Guto Oca utiliza em seu trabalho o daltonismo leve, do qual é portador, como metáfora para o apagamento da cor da pele negra, da exclusão, do preconceito, da invisibilidade, da marginalização do ser artista Negro no Brasil, buscando a ruptura com as inúmeras tentativas de apagamento da cultura afro-brasileira que advém da concepção colonialista e racista".
Ao mesmo tempo em que entende a arte de Guto Oca como decolonial, Robson afirma que a chamada arte paraibana, a partir do modernismo, é por natureza decolonial. Mesmo antes da criação do termo ou do pensamento decolonial, a produção artística local situada fora do centro da produção artística brasileira “Eixo Rio-São Paulo”, sempre ficou à margem de todos os processos hegemônicos.

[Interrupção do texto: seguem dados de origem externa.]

/-- The words of an interrupt packet, which its TICK record carries (R427). -/
def irqOf (typ : Nat) (words : List Word) : Option (List Word) := if typ = typIrq then some words else none

/-- A packet is accepted: PKT_HDR and `words` are written (R302, R307). -/
def State.qTake (s : State) (q typ : Nat) (words : List Word) : State :=
  (s.fate q (.take (irqOf typ words))).qPut q typ (pktHdr q typ words.length :: words) none false

/-- A packet is not accepted: it is lost and marked (R308). -/
def State.qLost (s : State) (q typ : Nat) (words : List Word) : State :=
  let inPlace := gapOpen (s.getQ q)
  (s.fate q (.lose (irqOf typ words) inPlace)).qMarkLoss q typ inPlace

/-- A packet that does not fit meets the full policy of its queue; the first part tells whether it is written (R308, R309). -/
def State.qFullPolicy (s : State) (q typ : Nat) (words : List Word) : Bool × State :=
  if s.qOverwrite q then
    (match s.qMakeRoom q (words.length + 1) with
     | some s => (true, s.qTake q typ words)
     | none => (false, s.qLost q typ words))
  else (false, s.qLost q typ words)

/-- The EPOCH of the first packets, newest first, or the one already ahead of them: once they are gone, the EPOCH in force. -/
def newestEpoch (x : Queue) : HubTime := (x.pkts.reverse.findSome? Pkt.epoch).getD x.headEpoch

/-- A flush has ended: FLUSHING is clear, FLUSH_CNT counts and FLUSHED is raised (R317). -/
def State.flushOver (s : State) (q : Nat) : State :=
  ((s.setBit (F.Q.Q_STS.FLUSHING q) false).count (F.Q.FLUSH_CNT.CNT q)).raiseInt (Irq.flushed q)

/-- Resets a queue whose pointer copies disagree; a flush in progress is then complete (R306, R317, R318). The value at which all pointer copies agree is free (log entry 3). -/
def State.qReset (s : State) (q : Nat) : State :=
  let x := s.getQ q
  let e := newestEpoch x
  let (k, s) := s.drawFree
  let p := (k % (s.qMod q : Int)).toNat
  let s := (s.setQ q { x with wp := p, wp2 := p, rp := p, rp2 := p, pkts := [], read := 0, held := 0, heldFree := 0,
                              headEpoch := e }).heldLost q x.held
  let s := s.qPut q typMarker ([pktHdr q typMarker 4, mkGap 0xFFFFFFF] ++ epochWords e) (some e) true
  let s := s.count (F.Q.RESET_CNT.CNT q)
  let s := s.setBit (F.Q.Q_STS.LOST_UNK q) true
  let s := s.when (s.bit (F.Q.Q_STS.FLUSHING q)) fun s => s.flushOver q
  (s.raiseFault (Flt.ptrMismatch q)).raiseInt (Irq.qReset q)

/-- Every update of a queue compares the two copies of its pointers (R306). -/
def State.qCheck (s : State) (q : Nat) : State :=
  let x := s.getQ q
  if x.wp = x.wp2 ∧ x.rp = x.rp2 then s else s.qReset q

/-! ## Control markers (R311 to R313) -/

/-- The pending markers are written as one packet. -/
def State.qPendPut (s : State) (q : Nat) : State :=
  let p := (s.getQ q).pend
  let w := pendWords p
  if w.isEmpty then s
  else (s.modQ q fun x => { x with pend := {} }).qPut q typMarker (pktHdr q typMarker w.length :: w) p.epoch false

/-- The packet of the pending markers is lost and marked. -/
def State.qPendLost (s : State) (q : Nat) (inPlace : Bool) : State :=
  (s.modQ q fun x => { x with pend := {} }).qMarkLoss q typMarker inPlace

/-- Writes the pending markers as one packet if they fit; under OVERWRITE_OLD the packet makes room, or is lost and marked like any
other, so that none stays pending (R309, R311). -/
def State.qWritePend (s : State) (q : Nat) : State :=
  let n := (pendWords (s.getQ q).pend).length
  if n = 0 ∨ s.qOpen q = false then s
  else if s.qFits q (n + 1) then (s.fate q .pend).qPendPut q
  else if s.qOverwrite q then
    (match s.qMakeRoom q (n + 1) with
     | some s => (s.fate q .pend).qPendPut q
     | none =>
       let inPlace := gapOpen (s.getQ q)
       (s.fate q (.pendLost inPlace)).qPendLost q inPlace)
  else s

/-- A packet meets a disabled queue, which discards and counts it (R301). -/
def State.qDiscard (s : State) (q typ : Nat) : State :=
  ((s.count (F.Q.DIS_DROP_CNT.CNT q)).qLose q typ).modQ q fun x => { x with disPkts := x.disPkts + 1 }

/-- A packet reaches its queue: it is written, or meets the full policy; a disabled queue discards and counts it (R301,
R307). Pending markers that fit by now are written ahead of it (R311). `words` does not hold PKT_HDR. The first part tells whether the
packet is written. -/
def State.qOffer (s : State) (q typ : Nat) (words : List Word) : Bool × State :=
  if s.qOpen q = false then (false, (s.fate q (.off (irqOf typ words))).qDiscard q typ)
  else
    let s := s.qWritePend q
    if s.qAccepts q (words.length + 1) then (true, s.qTake q typ words) else s.qFullPolicy q typ words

A decolonialidade é uma perspectiva emergente oriunda da América Latina, cujo objetivo é repensar as formas de construção do conhecimento para além da perspectiva dominante do conhecimento.
O pensamento decolonial visa a superação da hegemonia eurocêntrica e norte-americana, partindo do estabelecimento do diálogo e respeito às diversas perspectivas de conhecimentos e cosmovisões ancestrais".
Arte na pandemia
Durante a pandemia de Covid-19, já em quarentena, Guto intensificou sua pesquisa através da criação de trabalhos que foram desde pinturas à instalações com cabelos e outros materiais que remetem a resistência da população negra, através das suas experiências enquanto sujeito racializado.
Atualmente, ele tem voltado para as pinturas do projeto “Nunca Serei Cinza”, que teve início em 2015. A ideia do atual projeto é de socialização através da arte, a partir de oficina de pinturas sobre materiais recolhidos e encontrados nas ruas do Bairro Castelo Branco I, II e III e na comunidade Santa Clara, realizada em praça pública, respeitando os protocolos de segurança de combate ao Coronavírus.
Em fase inicial, o projeto está na coleta dos materiais para em seguida acontecer a oficina “prática criativa”, na Comunidade Santa Clara, do bairro Castelo Branco.